Ten years on, Mahfouz, one of the recipients of the 2011 Sakharov Award for Courage, admits that the unprecedented turnout on Jan. 25, 2011, had astounded the young pro-democracy activists that led the movement for change. The protests would quickly gain momentum in the coming days, turning into a full-fledged revolution that 18 days later would force Mubarak to step down.

“We were totally unprepared for the developments that followed Mubarak’s ouster,” Mahfouz recalled. “That is my one regret.”

Dramatic changes have taken place in Egypt since the uprising, but the one thing that has remained constant is the repression, which according to Human Rights Watch has escalated under the rule of military strongman Abdel Fattah al-Sisi who took power in 2014.

With many of her colleagues imprisoned, killed or living in exile, the once outspoken Mahfouz has, not surprisingly perhaps, been forced into silence.
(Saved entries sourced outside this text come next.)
theorem amendScreen_sound {s : State} (h : Sound s) {n : Nat} {old new : Screen} (was : s.screenAt n = some old)
    (named : s.screenNames new) (live : (s.node new.node).isSome) : Sound (s.amendScreen n old new) := by
  obtain ⟨target₁, cabin₁, programme₁, screen₁, edges₁, lifts₁⟩ := reanchor_keeps s old.node new.node
  obtain ⟨graph₂, cabin₂, programme₂, screen₂, unassigned₂, plans₂, stations₂⟩ :=
    retarget_keeps (s.reanchor old.node new.node) old.shown new.shown
  obtain ⟨graph₃, cabin₃, programme₃, screen₃, unassigned₃, plans₃, stations₃⟩ :=
    overrideMoved_keeps ((s.reanchor old.node new.node).retarget old.shown new.shown) old.override new.override
  rw [← moveScreenClaims_eq] at graph₃ cabin₃ programme₃ screen₃ unassigned₃ plans₃ stations₃
  have graph : ((s.moveScreenClaims old new).modScreen n fun _ => new).graph = (s.reanchor old.node new.node).graph :=
    graph₃.trans graph₂
  have screens : ((s.moveScreenClaims old new).modScreen n fun _ => new).screen.screens =
      Table.modify s.screen.screens n fun _ => new := by
    rw [State.modScreen, screen₃, screen₂, screen₁]
  have modified := Table.replaces_modify s.screen.screens n (fun _ => new) h.sorted.screens
  rw [show Table.get s.screen.screens n = some old from was] at modified
  have held := (h.targets.screens n old was).1
  refine (h.screenReplaced (t := (s.moveScreenClaims old new).modScreen n fun _ => new) (slot := n)
    (old := some old) (new := some new)
    { edges := by rw [graph, edges₁], lifts := by rw [graph, lifts₁]
      cabin := (cabin₃.trans cabin₂).trans cabin₁, programme := (programme₃.trans programme₂).trans programme₁
      plans := (plans₃.trans plans₂).trans (by rw [target₁])
      stations := fun k => ((stations₃ k).trans (stations₂ k)).trans (stationAt_of_target target₁ k)
      unassigned := (unassigned₃.trans unassigned₂).trans (by rw [target₁])
      sorted := by rw [screens, Table.wf_modify]; exact h.sorted.screens, was := was, now := fun m => ?now
      replaced := by rw [screens]; exact modified, named := fun y e => ?named, degrees := fun m => ?degrees
      nodeRefs := fun m => ?nodeRefs, targetRefs := fun k => ?targetRefs }).of_books ?books
  case now =>
    rw [State.screenAt, screens, Table.get_modify]
    split
    · rename_i e
      rw [e, show Table.get s.screen.screens n = some old from was]
      rfl
    · rfl
  case named => cases e; exact ⟨named, live⟩
  case degrees => rw [nodeDegree_of_graph graph, nodeDegree_reanchor]
  case nodeRefs =>
    rw [nodeRefs_of_graph graph]
    exact moves_reanchor s _ _ m
  case targetRefs =>
    show Moves (s.refsAt k) ((s.moveScreenClaims old new).refsAt k) _ _
    rw [moveScreenClaims_eq, ← refsAt_of_target target₁ k]
    exact (moves_retarget (s.reanchor old.node new.node) held named.1 k).trans (moves_overrideMoved _ _ _ k)
  case books =>
    rw [State.amendScreen]
    simp [State.books]

theorem applyTo_override (b : ScreenAmendBody) (x : Screen) :
    (b.applyTo x).override = (b.override.bind optTargetOfRaw).getD x.override := rfl

theorem screenAmend_sound (b : ScreenAmendBody) {s : State} (h : Sound s) : Sound (screenAmend b s).1 := by
  rw [screenAmend]
  refine sound_ite (fun _ => h) fun _ => ?_
  split
  · exact h
  · rename_i l address _
    dsimp only
    split
    · exact h
    · rename_i old was
      refine sound_ite (fun _ => h) fun lists => sound_ite (fun _ => h) fun node => ?_
      split
      · exact h
      · rename_i targets
        refine sound_ite (fun _ => h) fun override => ?_
        obtain ⟨nodup, shown, station⟩ := h.targets.screens _ old was
        refine amendScreen_sound h was ⟨?_, ?_, ?_⟩ ?_
        · show (b.shown.getD old.shown).Nodup
          cases e : b.shown with
          | none => exact nodup
          | some given =>
            simp only [e, Bool.or_eq_true, not_or] at lists
            simpa [distinct] using lists.1
        · show ∀ t ∈ b.shown.getD old.shown, _
          cases e : b.shown with
          | none => exact shown
          | some given =>
            rw [e] at targets
            exact live_of_firstFree targets
        · rw [applyTo_override]
          cases e : b.override.bind optTargetOfRaw with
          | none => exact station
          | some given =>
            intro t ht
            simp only [Option.getD_some] at ht
            simpa [e, ht, Option.isSome_iff_ne_none] using override
        · show (s.node (b.node.getD old.node)).isSome
          cases e : b.node with
          | none => exact ((deckRight_iff h.sorted).mp h.deck).1.2.2.2.1 _ old was
          | some m =>
            rw [Option.getD_some, Option.isSome_iff_ne_none]
            simpa [e] using node

/-! ### NOTICE_SET (R137) -/

theorem books_giveNotice (notice : Nat) (p : Policy) {s : State} (h : Table.wf s.screen.screens = true)
    (r : Nat × Screen) {x : Screen} (live : s.screenAt r.1 = some x) (same : r.2.stake = x.stake) :
    (State.giveNotice notice p s r).books = s.books := by
  have stakes : Table.view Screen.stake (s.modScreen r.1 fun _ => r.2.withNotice notice p).screen.screens =
      Table.view Screen.stake s.screen.screens :=
    Table.view_modify_of_get Screen.stake (fun _ => r.2.withNotice notice p) s.screen.screens r.1 x h live same
  rw [State.giveNotice, State.amendScreen, moveScreenClaims_of_stake s (old := r.2) (by rfl)]
  simp [State.books, stakes]

/-- Notices given one after another, each to the record that a screen had when the list was made. -/
theorem books_giveNotices (notice : Nat) (p : Policy) (s : State) (h : Table.wf s.screen.screens = true)
    (l : List (Nat × Screen)) (listed : ∀ r ∈ l, s.screenAt r.1 = some r.2) (u : State) (same : u.books = s.books) :
    (l.foldl (State.giveNotice notice p) u).books = s.books := by
  induction l generalizing u with
  | nil => exact same
  | cons r l ih =>
    have stakes : Table.view Screen.stake s.screen.screens = Table.view Screen.stake u.screen.screens :=
      (congrArg Books.screens same).symm
    obtain ⟨x, live, eq⟩ := Table.get_of_view stakes (listed r List.mem_cons_self)
    refine ih (fun q hq => listed q (List.mem_cons_of_mem _ hq)) _ ?_
    exact (books_giveNotice notice p ((Table.wf_of_view stakes).symm.trans h) r live eq.symm).trans same

theorem noticeSet_sound (b : NoticeSetBody) {s : State} (h : Sound s) : Sound (noticeSet b s).1 := by
  rw [noticeSet]
  split
  · rename_i reach p _ _
    refine sound_ite (fun _ => h) fun _ => h.of_books ?_
    refine books_giveNotices b.notice p s h.sorted.screens _ (fun r hr => ?_) s rfl
    exact (Table.get_iff_mem _ h.sorted.screens _ _).mpr (List.mem_filter.mp hr).1
  · exact h

/-! ### SCREEN_RETIRE (R135) -/

/-- The state of a SCREEN_RETIRE once the record and its claims are gone. -/
def State.screenGone (s : State) (n : Nat) (x : Screen) : State :=
  ((s.releaseNode x.node).releaseTargets x.claims).withScreens (Table.del s.screen.screens n)

theorem screenGone_replaces {s : State} (h : Sound s) {n : Nat} {x : Screen} (was : s.screenAt n = some x) :
    ScreenMoved s (s.screenGone n x) n (some x) none := by
  have del := Table.replaces_del s.screen.screens n h.sorted.screens
  rw [show Table.get s.screen.screens n = some x from was] at del
  have graph : (s.screenGone n x).graph = (s.releaseNode x.node).graph := (releaseTargets_keeps _ _).1
  have target : (s.screenGone n x).target = ((s.releaseNode x.node).releaseTargets x.claims).target := rfl
  refine { edges := by rw [graph]; rfl, lifts := by rw [graph]; rfl, cabin := ?cabin, programme := ?programme,
           plans := plans_releaseTargets _ _, stations := fun k => stationAt_releaseTargets _ _ k,
           unassigned := unassigned_releaseTargets _ _, sorted := Table.wf_del _ _ h.sorted.screens, was := was,
           now := fun m => Table.get_del _ _ _, replaced := del, named := fun y e => (nomatch e),
           degrees := fun m => ?degrees, nodeRefs := fun m => ?nodeRefs, targetRefs := fun k => ?targetRefs }
  case cabin => exact (releaseTargets_keeps (s.releaseNode x.node) x.claims).2.2.1
  case programme =>
    show ((s.releaseNode x.node).releaseTargets x.claims).programme = s.programme
    simp
  case degrees => rw [nodeDegree_of_graph graph, nodeDegree_releaseNode]
  case nodeRefs =>
    rw [nodeRefs_of_graph graph, nodeRefs_releaseNode]
    exact Moves.sub _ _
  case targetRefs =>
    rw [refsAt_of_target target, refsAt_releaseTargets, count_claims (h.targets.screens n x was).1]
    exact Moves.sub _ _

theorem books_removeScreen (s : State) (n : Nat) (x : Screen) :
    (s.removeScreen n x).books = (s.screenGone n x).books := by
  have graph : (s.removeScreen n x).graph = (s.screenGone n x).graph := by
    have gone : (((s.modLink (linkOfScreen n) fun k => (k.leaveScreen n).detachExchange n).releaseNode
        x.node).releaseTargets x.claims).graph = (s.screenGone n x).graph := by
      rw [(releaseTargets_keeps _ _).1]
      exact (releaseTargets_keeps (s.releaseNode x.node) x.claims).1.symm
    rw [State.removeScreen]
    split <;> simpa using gone
  have target : (s.removeScreen n x).target = (s.screenGone n x).target := by
    have gone : (((s.modLink (linkOfScreen n) fun k => (k.leaveScreen n).detachExchange n).releaseNode
        x.node).releaseTargets x.claims).target = (s.screenGone n x).target :=
      releaseTargets_target_of_target (by rfl) _
    rw [State.removeScreen]
    split <;> simpa using gone
  have cabin : (s.removeScreen n x).cabin = (s.screenGone n x).cabin := by
    rw [State.removeScreen, State.screenGone, State.withScreens]
    split <;> simp
  have programme : (s.removeScreen n x).programme = (s.screenGone n x).programme := by
    rw [State.removeScreen, State.screenGone, State.withScreens]
    split <;> simp
  have screens : (s.removeScreen n x).screen.screens = (s.screenGone n x).screen.screens := by
    rw [State.removeScreen, State.screenGone, State.withScreens]
    split <;> simp
  simp only [State.books, graph, target, cabin, programme, screens]

theorem screenRetire_sound (b : Nat × Nat) {s : State} (h : Sound s) : Sound (screenRetire b s).1 := by
  rw [screenRetire]
  split
  · exact h
  · dsimp only
    split
    · exact h
    · rename_i x was
      exact (h.screenReplaced (screenGone_replaces h was)).of_books (books_removeScreen _ _ _)

end Sys2Proof.Machine
end

section
/-! The requests on targets keep a sound state sound: the records (R46 to R48). -/

namespace Sys2Proof.Machine

/-! ### What a claim shows -/

/-- Nobody claims a target exactly if no live record names it. -/
theorem claimsOnTarget_eq_zero_iff {s : State} (sorted : Sorted s) (k : Nat) :
    s.claimsOnTarget k = 0 ↔ (∀ c x, s.cabinAt c = some x → k ∉ x.stations) ∧
      (∀ e x, s.entryAt e = some x → x.venue ≠ k) ∧ (∀ n x, s.screenAt n = some x → k ∉ x.shown) ∧
      ∀ n x, s.screenAt n = some x → x.override ≠ some k := by
  simp only [State.claimsOnTarget, Nat.add_eq_zero_iff, Table.count_eq_zero_iff _ _ sorted.cabins,
    Table.count_eq_zero_iff _ _ sorted.entries, Table.count_eq_zero_iff _ _ sorted.screens,
    decide_eq_false_iff_not, and_assoc]
  rfl

theorem isSome_target_of_station {s : State} {k : Nat} (h : (s.stationAt k).isSome) : (s.targetAt k).isSome := by
  rw [State.stationAt] at h
  cases e : s.targetAt k with
  | none => simp [e] at h
  | some x => rfl

/-- A claimed target is live. -/
theorem live_of_claimed {s : State} (h : Sound s) {k : Nat} (claimed : s.claimsOnTarget k ≠ 0) :
    (s.targetAt k).isSome := by
  refine not_not.mp fun free => claimed ((claimsOnTarget_eq_zero_iff h.sorted k).mpr ⟨fun c x hc named => ?_,
    fun e x he named => ?_, fun n x hn named => ?_, fun n x hn named => ?_⟩)
  · obtain ⟨primary, alternate⟩ := h.targets.cabins c x hc
    rw [Cabin.stations, List.mem_cons, Option.mem_toList] at named
    rcases named with rfl | named
    · exact free (isSome_target_of_station primary)
    · exact free (isSome_target_of_station (alternate k named).2)
  · obtain ⟨v, live, _⟩ := h.targets.venues e x he
    rw [named] at live
    exact free (by rw [live]; rfl)
  · exact free ((h.targets.screens n x hn).2.1 k named)
  · exact free (isSome_target_of_station ((h.targets.screens n x hn).2.2 k named))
“The fear was always there, but in the past I was able to take a stand against injustice,” she told Al-Monitor. “If you are passionate about a cause, you speak out even if you know you may be harmed for expressing your grievances.” Now a single mother of two, Mahfouz has had to reset her priorities, placing her children’s safety and well-being above all else.

“If you know that your hands are tied and there is nothing you can do to change a particular situation, you choose to remain silent,” she said.

Unlike most other revolutionary activists who played a leading role in Mubarak’s ouster, Mahfouz is lucky to have narrowly escaped the fate of imprisonment that befell many of her colleagues. Tens of thousands of opposition figures have reportedly been detained in a sweeping security crackdown that since 2014 has targeted dissenters of all stripes. While most of those languishing behind bars are members or sympathizers of the outlawed Muslim Brotherhood, many secular activists, journalists, researchers and artists have also been targeted.

In mid-August 2011, Mahfouz was interrogated by military prosecutors on the charge of inciting violence against the military. This, after she had lambasted the Supreme Council of the Armed Forces, calling the interim government that oversaw the country’s transition post-revolution “a council of dogs” in a Facebook post. Her prosecution coincided with a media defamation campaign, depicting her as “a traitor” and “foreign agent.” But a public outcry over subjecting civilians to military trials helped reverse the plan to have Mahfouz arrested. She was acquitted, and the charges against her were dropped.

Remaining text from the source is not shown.